The effects of the sesshin are still sinking down. At times I'd feel the deep silence there and I'd feel so deeply connected to my lineage at those times. Supported by nothing but my breath and those ancestors from both Zen and Yoga. Then out of the silence some bubble of trauma would come crashing up to the surface. I'd see some of those traumatic moments clearly for a moment, like looking down through still water. Now I'm still settling down the turbulence caused out of those brief glimpses of clarity.
The sesshin and all the energy of moving, CK here and AM to his flat, created lots of unsettled feelings. GM asked me today how I was feeling being back in the house all the time, with CK here, and I said that it felt good. In that regard it is really nice to feel like I'm not really living anywhere, to feel like I am getting to work on my home again.
I still don't really want to see my Mom all that much. Hard because I finally spoke with her on the phone yesterday and she mentioned how she wanted to see me this weekend. I hedged on any commitment, noting I wanted to wait and see how I was feeling. She thought that was reasonable given that she heard me coughing.
What makes it all feel kind of hard is that those momentary glimpses of clarity only have served to have me really see just how inappropriate and wrong things were during my childhood, adolescence and into my twenties. Hard, sharp moments of clarity. Sometimes, seeing the edges of these moments revealed hurts still.

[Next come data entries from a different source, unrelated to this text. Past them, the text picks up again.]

-- ==== Sys2Proof/Machine/Outbound.lean ====
section
/-! DEFINITION. The outbound path: the grant, frame-number assignment and the envelope, lane completion of a PROTECT
item, and release onto the campus face (chapters 2, 4 and 5). -/

namespace Sys2Proof.Machine

/-! ### The envelope (R35, R75, R76) -/

/-- The nonce: salt, two zero bytes, and the frame number in 6 bytes (R35, R82). -/
def nonceOf (salt : BitVec 32) (fn : Nat) : BitVec 96 := salt ++ (0 : BitVec 16) ++ BitVec.ofNat 48 fn

/-- The envelope header of Table 4-3: type, version, flags (key phase in bit 0, tag-clear in bit 1), stream id, frame
number (R75). -/
def envelopeHeader (envelopeType : Nat) (phase : SlotNo) (tagClear : Bool) (streamId fn : Nat) : List Byte :=
  bytesOfNat 2 envelopeType ++ [0x01] ++ bytesOfNat 1 (phase.1 + (if tagClear then 2 else 0)) ++
    bytesOfNat 2 streamId ++ bytesOfNat 6 fn

/-- Where the encrypted bytes of a rack frame begin: after the addresses, or after the clear tag (R76). -/
def clearBytes (tagClear : Bool) : Nat := if tagClear then 16 else 12

/-- The associated data of a PROTECT item: addresses, clear tag if kept, header (R76). -/
def sealAad (f : Frame) (tagClear : Bool) (header : List Byte) : List Byte := f.take (clearBytes tagClear) ++ header

/-- The bytes to be encrypted: from there to the byte before the FCS (R76). -/
def sealPlain (f : Frame) (tagClear : Bool) : List Byte := (frameBody f).drop (clearBytes tagClear)

/-- The encrypted length: L − 16, or L − 20 with the tag kept clear (R36, R77). -/
def encryptedLength (length : Nat) (tagClear : Bool) : Nat := if tagClear then length - 20 else length - 16

/-- How much longer a protected frame is on the campus face (R77). -/
def envelopeOverhead : Nat := 28

/-! ### Frame-number assignment (R34) -/

/-- An assignment's test for REKEY_DUE: S reached, or a MEBIBYTES warning (R38, step 4 of R34). `sl` is the slot after
its accrual. -/
def OutSlot.rekeyDueAt (sl : OutSlot) (p : Nat) : Bool :=
  !sl.rekeyRaised &&
    (decide (sl.soft ≤ p) ||
      (decide (sl.lifetimeKind = .mebibytes) && decide (sl.warning ≠ 0) && decide (sl.warning * 1048576 ≤ sl.accrued)))

/-- An assignment's test for the end of the slot's service: the hard limit, or a MEBIBYTES limit (R42, R43). -/
def OutSlot.endsAt (sl : OutSlot) (p : Nat) : Bool :=
  p == sl.hard || (decide (sl.lifetimeKind = .mebibytes) && decide (sl.limit * 1048576 ≤ sl.accrued))

/-- Steps 1 and 3 of R34 at the slot: next FN moves on, the item is counted in flight and its bytes accrue (R42). -/
def OutSlot.assigned (sl : OutSlot) (bytes : Nat) : OutSlot :=
  { sl with
    nextFn := sl.nextFn + 1
    inFlight := sl.inFlight + 1
    accrued := if sl.lifetimeKind = .mebibytes then sl.accrued + bytes else sl.accrued }

/-- REKEY_DUE raised for the stream and the slot's flag set (R38). -/
def raiseRekeyDue (i : StreamNo) (k : SlotNo) (s : State) : State :=
  raise .rekeyDue (.outStream i) (s.modOutSlot i k fun sl => { sl with rekeyRaised := true })

/-- The PROTECT item of a frame (R34 step 2, R66, R75, R96). -/
def protectItem (s : State) (l : LinkNo) (n : LaneNo) (i : StreamNo) (a : SlotNo) (f : Frame) (tagClear : Bool) :
    Item :=
  let p := (s.outSlot i a).nextFn
  let header := envelopeHeader s.envelopeType a tagClear (s.outStream i).streamId p
  { dir := .out, link := l
    body := .protect { stream := i, slot := a, fn := p, tagClear := tagClear } (sealAad f tagClear header)
      (sealPlain f tagClear) none
    length := f.length + envelopeOverhead
    state := .onLane n }

/-- Steps 1 to 3 of R34: the number is taken, the item joins the list on its lane, and the counters advance. -/
def assignNumber (l : LinkNo) (n : LaneNo) (i : StreamNo) (a : SlotNo) (f : Frame) (tagClear : Bool) (s : State) :
    State :=
  let sl := s.outSlot i a
  let secret := sl.secret.getD { key := 0, salt := 0 }
  let bytes := encryptedLength f.length tagClear
  ((((s.modLink l fun k => { k with outList := k.outList ++ [protectItem s l n i a f tagClear] }).setLane n
      (.protect l secret (nonceOf secret.salt sl.nextFn))).modOutSlot i a fun sl => sl.assigned bytes).modOut i
    fun st => { st with protectedFrames := count48 st.protectedFrames 1,
                        protectedBytes := count48 st.protectedBytes bytes })

/-- Step 4 of R34: REKEY_DUE. -/
def assignRekey (i : StreamNo) (a : SlotNo) (p : Nat) (s : State) : State :=
  if (s.outSlot i a).rekeyDueAt p then raiseRekeyDue i a s else s

/-- Step 5 of R34: exhaustion or expiry. -/
def assignEnd (i : StreamNo) (a : SlotNo) (p : Nat) (s : State) : State :=
  if (s.outSlot i a).endsAt p then leaveActive i a s else s

/-- Step 6 of R34: auto-switch, while the slot is still ACTIVE (R51). -/
def assignAutoSwitch (i : StreamNo) (a : SlotNo) (p : Nat) (s : State) : State :=
  if (s.outStream i).state = .active a ∧ (s.outStream i).autoSwitch ∧ (s.outSlot i a).soft ≤ p
      ∧ (s.outSlot i (otherSlot a)).state = .ready then switchStream i a s else s

/-- Frame-number assignment at the grant of a PROTECT item, steps 1 to 7 (R34). -/
def assign (l : LinkNo) (n : LaneNo) (i : StreamNo) (a : SlotNo) (f : Frame) (tagClear : Bool) (s : State) : State :=
  let p := (s.outSlot i a).nextFn
  triggersEvent (.assigned i p)
    (assignAutoSwitch i a p (assignEnd i a p (assignRekey i a p (assignNumber l n i a f tagClear s))))

/-! ### The grant (R61, R94) -/

/-- A link's outbound counters advanced. -/
def countOut (l : LinkNo) (f : OutCounters → OutCounters) (s : State) : State :=
  s.modLink l fun k => { k with outCount := f k.outCount }

/-- A link's inbound counters advanced. -/
def countIn (l : LinkNo) (f : InCounters → InCounters) (s : State) : State :=
  s.modLink l fun k => { k with inCount := f k.inCount }

/-- The frame is longer on the campus face than the link's campus maximum; it is counted and discarded (R64). -/
def discardOversize (l : LinkNo) (s : State) : State :=
  countOut l (fun c => { c with oversize := count48 c.oversize 1 }) s

/-- A PASS item of a direction (R65, R109). -/
def passItem (d : Dir) (l : LinkNo) (f : Frame) : Item :=
  { dir := d, link := l, body := .pass f, length := f.length, state := .done }

/-- The decision acted on, steps 1 to 6 of R61. -/
def disposeOut (l : LinkNo) (n : LaneNo) (read : KeyRead) (f : Frame) (d : Decision) (s : State) : State :=
  match d.action with
  | .discard => countOut l (fun c => { c with classifier := count48 c.classifier 1 }) s
  | .passClear =>
    if (s.link l).settings.campusMax < f.length then discardOversize l s
    else s.modLink l fun k => { k with outList := k.outList ++ [passItem .out l f] }
  | .protect =>
    if (s.link l).settings.campusMax < f.length + envelopeOverhead then discardOversize l s
    else
      match (s.outStream d.stream).state with
      | .active a =>
        if read = .uncorrectable then outStoreError d.stream a s
        else assign l n d.stream a f (d.keepTag && frameTagged f) (noteCorrection read s)
      | _ => s.modOut d.stream fun st => { st with noKeyDiscards := count48 st.noKeyDiscards 1 }

/-- The head frame of the outbound queue leaves it, and the pause state follows (R86, R87). -/
def Link.dropOutHead (k : Link) : Link := Link.departed { k with outQueue := k.outQueue.tail }

/-- A grant of lane `n` to the outbound queue of link `l` (R94): the head frame leaves, is decided, and is disposed of
or made an item; a DRAINING link that this leaves empty enters OFF (R134). -/
def grantOutbound (l : LinkNo) (n : LaneNo) (read : KeyRead) (s : State) : State :=
  match (s.link l).outQueue with
  | [] => s
  | f :: _ =>
    let d := classify s l f
    drainCheck l (disposeOut l n read f d (countMatch l f (s.modLink l Link.dropOutHead)))

/-- OUTBOUND_GRANT: the arbiter's next grant, where it goes to an outbound queue (R91, R92, R94). -/
def execOutboundGrant (read : KeyRead) (s : State) : Host.Outcome State Fault Refusal :=
  .next (unlessHeld (fun s =>
    match nextGrant s with
    | some (.traffic r, n) =>
      if r.1 < 4 then grantOutbound (requesterLink r) n read (noteTrafficGrant r s) else s
    | _ => s) s)

/-! ### Lane completion (R97, R115) -/

/-- The cipher applied to an item on its lane: ciphertext and tag for PROTECT (R76), the integrity result and the
plaintext for VERIFY (R82, R115). -/
def ItemBody.completed (b : ItemBody) (secret : Secret) (nonce : BitVec 96) : ItemBody :=
  match b with
  | .pass f => .pass f
  | .protect ref aad payload _ =>
    .protect ref aad (Config.gcmCiphertext secret.key nonce aad payload).toList
      (some (Config.gcmTag secret.key nonce aad payload))
  | .verify ref aad cipher tag _ =>
    .verify ref aad cipher tag (some ((Config.gcmOpen secret.key nonce aad cipher tag).map Vector.toList))

/-- An item at the completion of lane `n`: DONE if it was on that lane (R97). -/
def Item.completedOn (n : LaneNo) (secret : Secret) (nonce : BitVec 96) (it : Item) : Item :=
  if it.state = .onLane n then { it with body := it.body.completed secret nonce, state := .done } else it

/-- LANE_COMPLETION of a lane that holds a PROTECT or VERIFY item (R97); the lane becomes FREE and its working copies
are erased. A lane that holds no item has no completion. -/
def execLaneCompletion (lane : LaneNo) (s : State) : Host.Outcome State Fault Refusal :=
  .next (unlessHeld (fun s =>
    match s.lanes.get lane with
    | .protect l secret nonce =>
      (s.modLink l fun k => { k with outList := k.outList.map (Item.completedOn lane secret nonce) }).setLane lane .free
    | .verify l secret nonce =>
      (s.modLink l fun k => { k with inList := k.inList.map (Item.completedOn lane secret nonce) }).setLane lane .free
    | _ => s) s)

/-! ### Release (R99, R100) -/

/-- A released outbound frame as the campus face sends it: a PROTECT item as associated data, ciphertext, tag and FCS
(Tables 4-1 and 4-2, R78), a PASS item as received. -/
def sentFrame (b : ItemBody) : Frame :=
  match b with
  | .pass f => f
  | .protect _ aad payload tag => withFcs (aad ++ payload ++ (tag.map (bytesOfBits 16)).getD [])
  | .verify _ _ _ _ _ => []

/-- The counter a sent item advances (R99). -/
def OutCounters.sent (c : OutCounters) (it : Item) : OutCounters :=
  match it.body with
  | .protect _ _ _ _ =>
    { c with protectedSent := count48 c.protectedSent 1, campusBytes := count48 c.campusBytes it.length }
  | _ => { c with clearSent := count48 c.clearSent 1, campusBytes := count48 c.campusBytes it.length }

/-- The head of the outbound list can be sent: face up, transmitter idle, credit above 0 (R99). -/
def Link.canSend (k : Link) : Bool := k.campus.up && decide (k.campus.tx = .idle) && decide (0 < k.pacer.credit)

/-- The head is sent on the campus face: the transmitter becomes busy, the pacer is charged, the counters advance
(R99, R143). -/
def Link.sendOut (k : Link) (it : Item) : Link :=
  { k with
    outList := k.outList.tail
    campus := { k.campus with tx := .data (sentFrame it.body) }
    pacer := { k.pacer with credit := k.pacer.credit - wireBits it.length }
    outCount := k.outCount.sent it }

/-- The head is discarded with the campus face down (R100). -/
def Link.discardOut (k : Link) : Link :=
  { k with outList := k.outList.tail,
           outCount := { k.outCount with faceDown := count48 k.outCount.faceDown 1 } }

/-- The release of link `l`'s outbound head, where it is DONE and can be sent or finds the campus face down (R99,
R100). -/
def releaseOutbound (l : LinkNo) (s : State) : State :=
  match (s.link l).outList with
  | [] => s
  | it :: _ =>
    if it.state = .done then
      if (s.link l).canSend then drainCheck l (itemLeft it (s.modLink l fun k => k.sendOut it))
      else if (s.link l).campus.up then s
      else drainCheck l (itemLeft it (s.modLink l Link.discardOut))
    else s

/-- OUTBOUND_RELEASE (R99). -/
def execOutboundRelease (link : LinkNo) (s : State) : Host.Outcome State Fault Refusal :=
  .next (unlessHeld (releaseOutbound link) s)

end Sys2Proof.Machine
end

I guess it is progress. I don't curl into a ball of stuttering and muscle spasms as often, in fact it hasn't been that bad in a long while. I'm able to stay present even to some very small degree when it feels the worst and that's while I'm looking at the causes of the turbulence clearly now, instead of being merely thrown into panic by the turbulence itself. My Zen and Yoga practices often feel like they have kicked all of this processing into some turbo gear.
GM told me today that I'm her hero. It took me a moment to realize she was serious. Then I went right back into my discomfort with being looked up to in anyway. Shying away from the responsibility of being a teacher. I don't feel any of the confidence in my voice unless it is describing yoga, not yet.